Conscience is a faculty or habit of the practical understanding, which enables the mind of man, by the use of reason and argument, to apply the light which it has to particular moral actions.… The object of a man’s Conscience is a moral act; that is, something actually done, or to be done, or actually omitted, or to be left undone [Robert Saunderson, Lectures on Conscience and Human Law].

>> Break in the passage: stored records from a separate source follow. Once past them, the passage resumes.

/-- The entries held up to the last TICK among them. -/
def upToTick (l : List OrderRec) : List OrderRec :=
  (l.reverse.dropWhile fun r => match r.entry with
    | .tick _ _ => false
    | _ => true).reverse

/-- A promotion (R367, R368): the order log applied up to the last TICK held, the unit's own inputs from there on, pair time moved to its
own time base, the outputs taken over. With `keep` the old primary follows as STANDBY and the order log goes on. -/
def State.promote (s : State) (sev : Nat) (keep : Bool) : State :=
  let cold := s.role == roleCold
  let next := s.frontier
  let log := upToTick s.order.waiting
  let s := State.drain true log.length { s with order := { s.order with waiting := log } }
  let t0 := (s.order.tick.map (·.1)).getD s.time.tai
  let ins (h : HeldFrame) : List HeldFrame → List HeldFrame := fun l => l.takeWhile (fun q => decide (q.stamp ≤ h.stamp)) ++ [h] ++ l.dropWhile fun q => decide (q.stamp ≤ h.stamp)
  let mine := (s.order.held.filter fun h => decide (t0 < h.stamp)).foldl (fun l h => ins h l) []
  let s := mine.foldl (fun s h => s.emit (.deliver h.path h.head h.payload)) s.effectsNow
  let off : Int := match s.order.tick with
    | some (_, mono) => (mono : Int) - s.time.mono
    | none => s.pair_.monoOff
  let queue := s.meter.queue.map fun (b : QueuedBody) =>
    if b.signature.isNone then { b with body := { b.body with flags := b.body.flags ||| rfTakeover } } else b
  let s := { s with
    order := { running := keep, next, tickAt := (s.time.mono / 100000 + 1) * 100000 }
    meter := { s.meter with queue }
    pair_ := { s.pair_ with monoOff := off, promote := none, items := [], own := [], theirs := [], equalRun := 0, diverge := none, window := s.time.tai / 10000000 + 1, provedAt := s.time.mono } }
  let s := s.forEach 256 fun n s => if (s.laneMeter n).able then s.setMeter n fun m => { m with takeover := true } else s
  let s := ((s.when (!keep) fun s => s.put CW_STATUS_SYNC syNone).put CW_PROOF_PROVEN 0).count (cwCnt 10)
  let s := s.setRole rolePrimary sev
  let s := s.when cold State.coldStart
  State.closePassed s.align.opens.length s

/-- A primary gives up its role (R367, R369, R418): it becomes STANDBY with a sync state. -/
def State.demote (s : State) (sync : Nat) : State :=
  let s := s.stopLog
  let s := { s with
    order := { want := s.order.next, tick := if sync = syLost then none else some (s.time.tai, s.jobMono), qual := s.qualWord }
    pair_ := { s.pair_ with promote := none } }
  (s.put CW_STATUS_SYNC sync).setRole roleStandby sevNotice

/-- PROMOTE sent: EFFECT (0: at once) and REASON. -/
def State.sendPromote (s : State) (effect reason : Nat) : State :=
  s.cwSend 0x0a (stampBE ⟨effect, 0⟩ ++ beBytes 1 reason ++ beBytes 3 0)

/-- A scheduled change of roles taken: this unit up, or down with the sync state it shows, what it has logged being sent first; a drill
counts for both (CW_PROOF.DAYS). -/
def State.changeRole (s : State) (up : Bool) (reason : Nat) : State :=
  if up then s.promote sevNotice s.following
  else
    let s := State.demote (s.sendEntries s.order.unsent.length s.order.unsent) (s.get CW_STATUS_SYNC)
    if reason = 2 then { s with pair_ := { s.pair_ with provedAt := s.time.mono } } else s

/-- A unit that silence or a PROMOTE promotes (R367, R372): a standby in step, or a cold standby that is not in LOST. -/
def State.mayPromote (s : State) : Bool := s.following || (s.role == roleCold && s.get CW_STATUS_SYNC != syLost)

/-- EFFECT of a change of roles is reached: on a primary with an order log, by the newest TICK in it, which its partner goes by. -/
def State.effectReached (s : State) (t : Nat) : Bool := if s.orderOn then decide (t + 100000 ≤ s.nextTick) else decide (t ≤ s.jobTai)

/-- A PROMOTE accepted (R365, R367): by a primary, which goes down, in LOST after a divergence it failed; by a standby in step, which
goes up. -/
def State.promoteRx (s : State) (reason effect : Nat) : State :=
  if s.role = rolePrimary then
    if reason = 3 then
      let mask := (s.pair_.diverge.map (·.classes)).getD 0
      (s.demote syLost).raise EV_CW_SELFTEST_FAIL sevCritical mask
    else if effect = 0 ∨ s.effectReached effect then s.changeRole false reason
    else { s with pair_ := { s.pair_ with promote := some (effect, reason, false) } }
  else if s.mayPromote then
    if effect ≤ s.jobTai then s.changeRole true reason else { s with pair_ := { s.pair_ with promote := some (effect, reason, true) } }
  else s

/-- CW_PROMOTE_RX. -/
def execCwPromoteRx (c : CwHeader) (reason effect : Nat) (s : State) : Host.Outcome State Fault Refusal :=
  onEngines (.cwPromoteRx c reason effect) s fun s => s.cwRx c false fun s => s.promoteRx reason effect

/-- The EFFECT of an accepted PROMOTE is reached. -/
def State.promoteEffect (s : State) : State :=
  match s.pair_.promote with
  | none => s
  | some (t, reason, up) =>
    if ¬ s.effectReached t then s
    else
      let s := { s with pair_ := { s.pair_ with promote := none } }
      if (up ∧ s.mayPromote) ∨ (¬ up ∧ s.role = rolePrimary) then s.changeRole up reason else s

/-- PROMOTE_EFFECT. -/
def execPromoteEffect (s : State) : Host.Outcome State Fault Refusal := onEngines .promoteEffect s State.promoteEffect

/-- PAIR_PROMOTE (R367, R373): a standby, warm or cold, promotes at once. -/
def execPairPromote (h : CmdHeader) (s : State) : Host.Outcome State Fault Refusal :=
  onCore (.pairPromote h) s fun s => s.command h 0x71 none none fun s =>
    if s.role = roleStandby ∨ s.role = roleCold then
      ((s.sendPromote 0 1).promote sevNotice s.following).finish h 0x71 stOk 0 rolePrimary
    else s.finish h 0x71 stState 0 s.role

/-- The TAI of the newest TICK: logged by a primary, taken by a standby. -/
def State.lastTick (s : State) : Nat := if s.orderOn then s.nextTick - 100000 else s.jobTai

/-- PAIR_DRILL (R367): on either unit of an IN_SYNC pair, the roles change at the TICK 20 ms ahead. -/
def State.drill (s : State) (h : CmdHeader) : State :=
  let pairIn := s.get CW_STATUS_SYNC == syIn && (s.role == roleStandby || (s.orderOn))
  if ¬ pairIn then s.finish h 0x72 stState 0 s.role
  else
    let effect := s.lastTick + 20000000
    let s := s.sendPromote effect 2
    let s := { s with pair_ := { s.pair_ with promote := some (effect, 2, s.role == roleStandby) } }
    s.finish h 0x72 stOk 0 s.role

/-- PAIR_DRILL. -/
def execPairDrill (h : CmdHeader) (s : State) : Host.Outcome State Fault Refusal :=
  onCore (.pairDrill h) s fun s => s.command h 0x72 none none fun s => s.drill h

/-! ### Keepalives (R366, R369) -/

/-- A KEEPALIVE every 250 µs, by a unit in a pair. -/
def State.keepaliveTx (s : State) : State :=
  if s.role = roleSolo ∨ s.time.mono < s.pair_.keepAt then s
  else
    let s := { s with pair_ := { s.pair_ with keepAt := (s.time.mono / 250000 + 1) * 250000 } }
    s.cwSend 1 (beBytes 1 s.role ++ beBytes 1 (s.get CW_STATUS_SYNC) ++ beBytes 2 0 ++ stampBE s.pair_.since)

/-- CW_KEEPALIVE_TX. -/
def execCwKeepaliveTx (s : State) : Host.Outcome State Fault Refusal := onEngines .cwKeepaliveTx s State.keepaliveTx

/-- A KEEPALIVE received: a primary shows its partner's sync state and stops the order log for a partner in LOST; two primaries
settle which of them demotes (R351, R369). -/
def State.keepaliveRx (s : State) (role sync : Nat) (since : Stamp) : State :=
  let older : Bool := decide (since.tai < s.pair_.since.tai) || (since.tai == s.pair_.since.tai && decide (s.partner < s.serial))
  let s := { s with pair_ := { s.pair_ with partnerRole := role } }
  if s.role ≠ rolePrimary then s.put CW_STATUS_DUAL_PRIMARY 0
  else if role = rolePrimary then
    let s := (s.put CW_STATUS_DUAL_PRIMARY 1).raise EV_CW_DUAL_PRIMARY sevCritical
    if older then s.demote syLost else s
  else
    let s := (s.put CW_STATUS_DUAL_PRIMARY 0).put CW_STATUS_SYNC sync
    if sync = syLost then s.stopLog else s

/-- CW_KEEPALIVE_RX. -/
def execCwKeepaliveRx (c : CwHeader) (role sync : Nat) (since : Stamp) (s : State) : Host.Outcome State Fault Refusal :=
  onEngines (.cwKeepaliveRx c role sync since) s fun s => s.cwRx c false fun s => s.keepaliveRx role sync since

/-- 3 ms without a frame of the partner (R366, R367, R372): a primary goes on alone; a standby in step and a cold standby promote. -/
def State.partnerSilent (s : State) : State :=
  let quiet : Bool := match s.pair_.lastFrame with
    | some t => decide (t + 3000000 ≤ s.time.mono)
    | none => false
  if ¬ s.flag CW_STATUS_PARTNER ∨ ¬ quiet then s
  else
    let s := s.put CW_STATUS_PARTNER 0
    if s.role = rolePrimary then (s.raise EV_CW_PARTNER_LOST sevMajor).stopLog
    else if s.mayPromote then s.promote sevMajor false
    else s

The Westminster divines considered conscience a faculty of the human soul implanted by God to rule one’s actions. It was inherent and was not to be considered a habit that might be acquired. It was one of the endowments natural to man and universal with the race. Thus Samuel Ward asserted:
Conscience is a noble and divine power planted of God in the soul, working upon itself by reflection.… A faculty I call it, because it produceth acts, and is not got and lost as habits are, but is inseparable from the soul, immovable from the subject [Samuel Ward, Balm from Gilead to Recover Conscience, 1616].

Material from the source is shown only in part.